This was despite Obama’s earlier spectacular eulogy to Madiba.
The world leaders’ selfie, according to the UK’s Daily Mail, led to a backlash from Twitter users who said it was inappropriate behaviour at an event to remember the life of the anti-apartheid hero, who died last week aged 95.
Twitter user James Armitage wrote: ‘What selfish morons take a “selfie” at a memorial service? Oh yeah that’s right, Barack Obama and David Cameron.’
In a message directed at Mr Cameron, Sarah McDermott said: ‘You have precisely zero class or decorum.’
riting on Twitter, Mel Huang said: ‘I wonder if Neil Kinnock got an ulcer seeing his daughter-in-law do a selfie with David Cameron . . . at a memorial service.’
Kinnock is a former leader of the UK’s Labour Party.
His son married Helle Thorning-Schmidt, the Prime Minister of Denmark.
The image has since been featured on several newspaper front pages, with commentators saying that it showed a lack of respect for the solemn service for Madiba.
Instead of apologising, Cameroon’s response is particularly bamboozling.
The British Prime Minister claims the snap with his two colleagues was proof that even in death Mandela was ‘bringing people together’.
Well said Mr Cameroon. You prove that no one has a monopoly over stupidity.
Aside from the antics of the three leaders, the greatest disgrace came in the form of ANC supporters who booed their split-headed leader Jacob Zuma.
This was in stark contrast to the rapturous applause they have to former president Thabo Mbeki. Zuma was booed each time he was shown on the giant screens as he spoke while the crowds cheered loudly when the names of former presidents Kgalema Motlanthe, Mbeki and FW de Klerk were mentioned.

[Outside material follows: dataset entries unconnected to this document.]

-- ==== Sys2Proof/Machine/Reduce.lean ====
section
/-!
DEFINITION. The meanings of the reductions into the partial sums, RDRN and RCLR (R93, R156 to R159).
-/
namespace Sys2Proof.Machine

/-- The operations of the reduction tree. -/
inductive TreeOp where
  | add | min | max
  deriving DecidableEq, Repr

/-- The identity an inactive lane contributes (R93, R156). -/
def treeIdentity (op : TreeOp) (ty : RedTy) : Word :=
  match op, ty with
  | .add, .f32 => 0x80000000
  | .min, .f32 => 0x7F800000
  | .max, .f32 => 0xFF800000
  | .add, _ => 0
  | .min, .i32 => 0x7FFFFFFF
  | .min, .n32 => 0xFFFFFFFF
  | .max, .i32 => 0x80000000
  | .max, .n32 => 0

/-- The minimum or maximum of two FP32 codes in the tree: a NaN gives the canonical NaN (R93). -/
def treeMinMax (big : Bool) (x y : Word) : Word :=
  if (decodeF .f32 x.toNat).isNan || (decodeF .f32 y.toNat).isNan then BitVec.ofNat 32 (Fmt.nanCode .f32)
  else BitVec.ofNat 32 (fMinMax .f32 big .plain x.toNat y.toNat).1

/-- What an active lane brings into the tree: of a floating-point reduction a NaN comes as the canonical one, the only NaN
that the tree gives (R84, R86, R93). -/
def treeLeaf (ty : RedTy) (x : Word) : Word :=
  if ty = .f32 ∧ (decodeF .f32 x.toNat).isNan then BitVec.ofNat 32 (Fmt.nanCode .f32) else x

/-- One combination, the lower half as left operand (R93). -/
def treeCombine (op : TreeOp) (ty : RedTy) (x y : Word) : Word :=
  match op, ty with
  | .add, .f32 => BitVec.ofNat 32 (fAdd .f32 .plain x.toNat y.toNat).1
  | .min, .f32 => treeMinMax false x y
  | .max, .f32 => treeMinMax true x y
  | .add, _ => x + y
  | .min, t => minWord (t == .n32) x y
  | .max, t => maxWord (t == .n32) x y

/-- One level of the tree: neighbours combined. -/
def treeLevel (f : Word → Word → Word) : List Word → List Word
  | x :: y :: r => f x y :: treeLevel f r
  | l => l

/-- `k` levels of the tree (R93). -/
def treeLevels (f : Word → Word → Word) : Nat → List Word → List Word
  | 0, l => l
  | k + 1, l => treeLevels f k (treeLevel f l)

/-- A reduction over segments of 2^W lanes into a partial sum (R156). -/
def runRed (op : TreeOp) (o : VRed) (s0 s : State) : Run :=
  let a := srcVal s0 (if o.ty = .f32 then immF32 else immInt) o.a
  let m := activeMask s0 o.p
  let n := 2 ^ o.w.toNat
  let x := mergeLanes m 0 (List.replicate 128 (treeIdentity op o.ty)) (a.lanes.map (treeLeaf o.ty))
  let f := treeCombine op o.ty
  let t := treeLevels f o.w.toNat x
  let old := srcVal s0 immInt (.ps o.ps)
  let v := (List.range 128).map (fun l =>
    let r := t.getD (l / n) 0
    if o.acc then f (old.lane l) r else r)
  let pa := a.poison &&& m
  let seg (l : Nat) : Bool := pa.extractLsb' (l / n * n) n != 0
  let po := maskOf (fun l => seg l || (o.acc && old.poison.getLsbD l))
  .ok (pend s 5 (.vec none m ⟨v, po⟩ (some (8 + o.ps.toNat)) none))

def runRedAdd (o : VRed) : State → State → Run := runRed .add o
def runRedMin (o : VRed) : State → State → Run := runRed .min o
def runRedMax (o : VRed) : State → State → Run := runRed .max o

/-- RDRN: the segment results in the low lanes, zeros above (R157). -/
def runRdrn (p : Guard) (d : Spec) (ps : BitVec 2) (w : BitVec 3) (kc : Bool) (ki : BitVec 3) (s0 s : State) : Run :=
  let a := srcVal s0 immInt (.ps ps)
  let n := 2 ^ w.toNat
  .ok (writeVec s 2 d kc ki (activeMask s0 p)
    ⟨(List.range 128).map (fun l => if l < 128 / n then a.lane (l * n) else 0),
      maskOf (fun l => decide (l < 128 / n) && a.poison.getLsbD (l * n))⟩)

end Sys2Proof.Machine

namespace Sys2Proof

/-- The fill of a code of RCLR (R158). -/
def FillCode.word : FillCode → Word
  | .zero => 0
  | .negzero => 0x80000000
  | .pinf => 0x7F800000
  | .ninf => 0xFF800000
  | .imax => 0x7FFFFFFF
  | .ones => 0xFFFFFFFF

end Sys2Proof

namespace Sys2Proof.Machine

def runRclr (p : Guard) (ps : BitVec 2) (c : FillCode) (s0 s : State) : Run :=
  .ok (pend s 5 (.vec none (activeMask s0 p) (.splat c.word) (some (8 + ps.toNat)) none))

/-! ## The meanings -/

def execRedAdd (o : VRed) (s : State) : Out := slotExec (.redAdd o) (runRedAdd o) s
def execRedMin (o : VRed) (s : State) : Out := slotExec (.redMin o) (runRedMin o) s
def execRedMax (o : VRed) (s : State) : Out := slotExec (.redMax o) (runRedMax o) s
def execRdrn (p : Guard) (d : Spec) (ps : BitVec 2) (w : BitVec 3) (kc : Bool) (ki : BitVec 3) (s : State) : Out :=
  slotExec (.rdrn p d ps w kc ki) (runRdrn p d ps w kc ki) s
def execRclr (p : Guard) (ps : BitVec 2) (c : FillCode) (s : State) : Out :=
  slotExec (.rclr p ps c) (runRclr p ps c) s

end Sys2Proof.Machine
end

People of Mzansi can no longer hide their dislike for the incumbent President. It is as if they were forced to vote for Zuma.
But to show their disapproval of Zuma at such an auspicious event is unforgivable.
Yes, one understands their frustrations with their country’s downward spiral under Zuma, in particular his appropriation of M206 million to improve his private residence.
But what did they expect when they put Zuma into office in the first place.
Did they not know that they were voting for a split headed empty tin with 11 wives, 33 children and absolutely no education.
What for instance would Basotho expect if they voted a sheep herd-boy into the premier’s seat.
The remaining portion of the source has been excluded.